**DATA IN THIS EXERCISE**
* * * *
/-- The other contexts of a tile, the other tiles, memory and every register but those named as before. -/
def CtxAlone (s u : State) (t : Tile) (c : CtxNo) (cs : List Nat) : Prop :=
  (∀ d, d ≠ c → u.ctx t d = s.ctx t d) ∧ (∀ t', t' ≠ t → u.tile t' = s.tile t') ∧ (∀ ca, ca ∉ cs → u.reg ca = s.reg ca) ∧ u.mem = s.mem

/-- A context command rejected (R99). -/
def CmdRejected (s u : State) (t : Tile) (c : CtxNo) : Prop := Rejected s u (ctxcmdCa t c) ∧ (∀ d, u.ctx t d = s.ctx t d) ∧ ∀ t', t' ≠ t → u.tile t' = s.tile t'

/-- The global row that the next row of a run writes (R52). -/
def runRow (r : Run) : Nat := (if r.desc.bank = 1 then 512 else 0) + (r.desc.rowbase + r.prob * r.desc.pstep + r.row) % 512

/-- A row of a run that is due with its entry at the head of stream-in A, in bounds, with no injection in progress, and with
    every residue of the row sound. -/
def RowReady (s : State) (t : Tile) (r : Run) (bytes : List Byte) : Prop :=
  (s.tile t).mxe.run = some r ∧ s.canAct t r.desc.ctx = true ∧ r.swapped = true ∧ (s.tile t).mxe.redo = 0 ∧
  StreamCtx.head (s.eng t 0 r.desc.ctx) = some (.data bytes true) ∧ bytes.length = engineRowBytes r.desc.fmt ∧
  s.accBound t r.desc.ctx (runRow r) = true ∧ (s.tile t).mxe.inject = (0, 0) ∧ s.fld (tileCa t 0x02 0) 11 8 ≤ 7 ∧
  (∀ j < 256, tget false s.resBad (accCa t (runRow r) j) = false) ∧
  checkRow r.desc.fmt (readRow r.desc.fmt r.desc.klen bytes)
    ((Matrix.loaded (s.tile t).mxe).rows.map (readRow r.desc.fmt r.desc.klen)) (Matrix.loaded (s.tile t).mxe).check = true

/-- The element that a pass leaves in an unmasked lane (R62, R65). -/
def passElement (s : State) (t : Tile) (r : Run) (bytes : List Byte) (j : Nat) : Word :=
  let p := passLane r.desc.fmt (readRow r.desc.fmt r.desc.klen bytes)
    (((Matrix.loaded (s.tile t).mxe).rows.map (readRow r.desc.fmt r.desc.klen)).getD j [])
  setBits (accumulate r.desc.acc (if r.desc.acc then s.reg (accCa t (runRow r) j) else 0) p.1 p.2).1 1 0 0

/-- A compare-and-count of one operation leaves a word and a status: the word before comes back, no other byte changes. -/
def CacLeaves (s : State) (t : Tile) (off : Nat) (r : Word × Nat) (u : State) : Prop :=
  u.padWordAt t off = r.1 ∧ (u.tile t).bankOut = toBytes 8 (s.padWordAt t off).toNat ++ [BitVec.ofNat 8 r.2] ∧
  ∀ a, (a < padAddr t off ∨ padAddr t off + 8 ≤ a) → u.byte a = s.byte a

/-- The next instruction of an awake program: the program and the word, which is not a reserved code and not instruction 23. -/
def NextIs (s : State) (t : Tile) (e : Fin 3) (c : CtxNo) (r : StreamRun) (w : Word) : Prop :=
  s.strFetch t e c = some (r, w) ∧ streamReserved e.val w = false ∧ r.ip < 23

/-- The other engines and contexts, every register and all of memory as before. -/
def EnginesKept (s u : State) (t : Tile) (e : Fin 3) (c : CtxNo) : Prop :=
  (∀ e' c', (e', c') ≠ (e, c) → u.eng t e' c' = s.eng t e' c') ∧ u.regs = s.regs ∧ u.mem = s.mem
* * * *
**TASK DIRECTIONS**
Take the records above and return, word for word, only the lines that fall from the line with "progress, and with" to the line with "StreamCtx.head (s.eng t", both of them included.

**REPLY TO THE TASK**
/-- A row of a run that is due with its entry at the head of stream-in A, in bounds, with no injection in progress, and with
    every residue of the row sound. -/
def RowReady (s : State) (t : Tile) (r : Run) (bytes : List Byte) : Prop :=
  (s.tile t).mxe.run = some r ∧ s.canAct t r.desc.ctx = true ∧ r.swapped = true ∧ (s.tile t).mxe.redo = 0 ∧
  StreamCtx.head (s.eng t 0 r.desc.ctx) = some (.data bytes true) ∧ bytes.length = engineRowBytes r.desc.fmt ∧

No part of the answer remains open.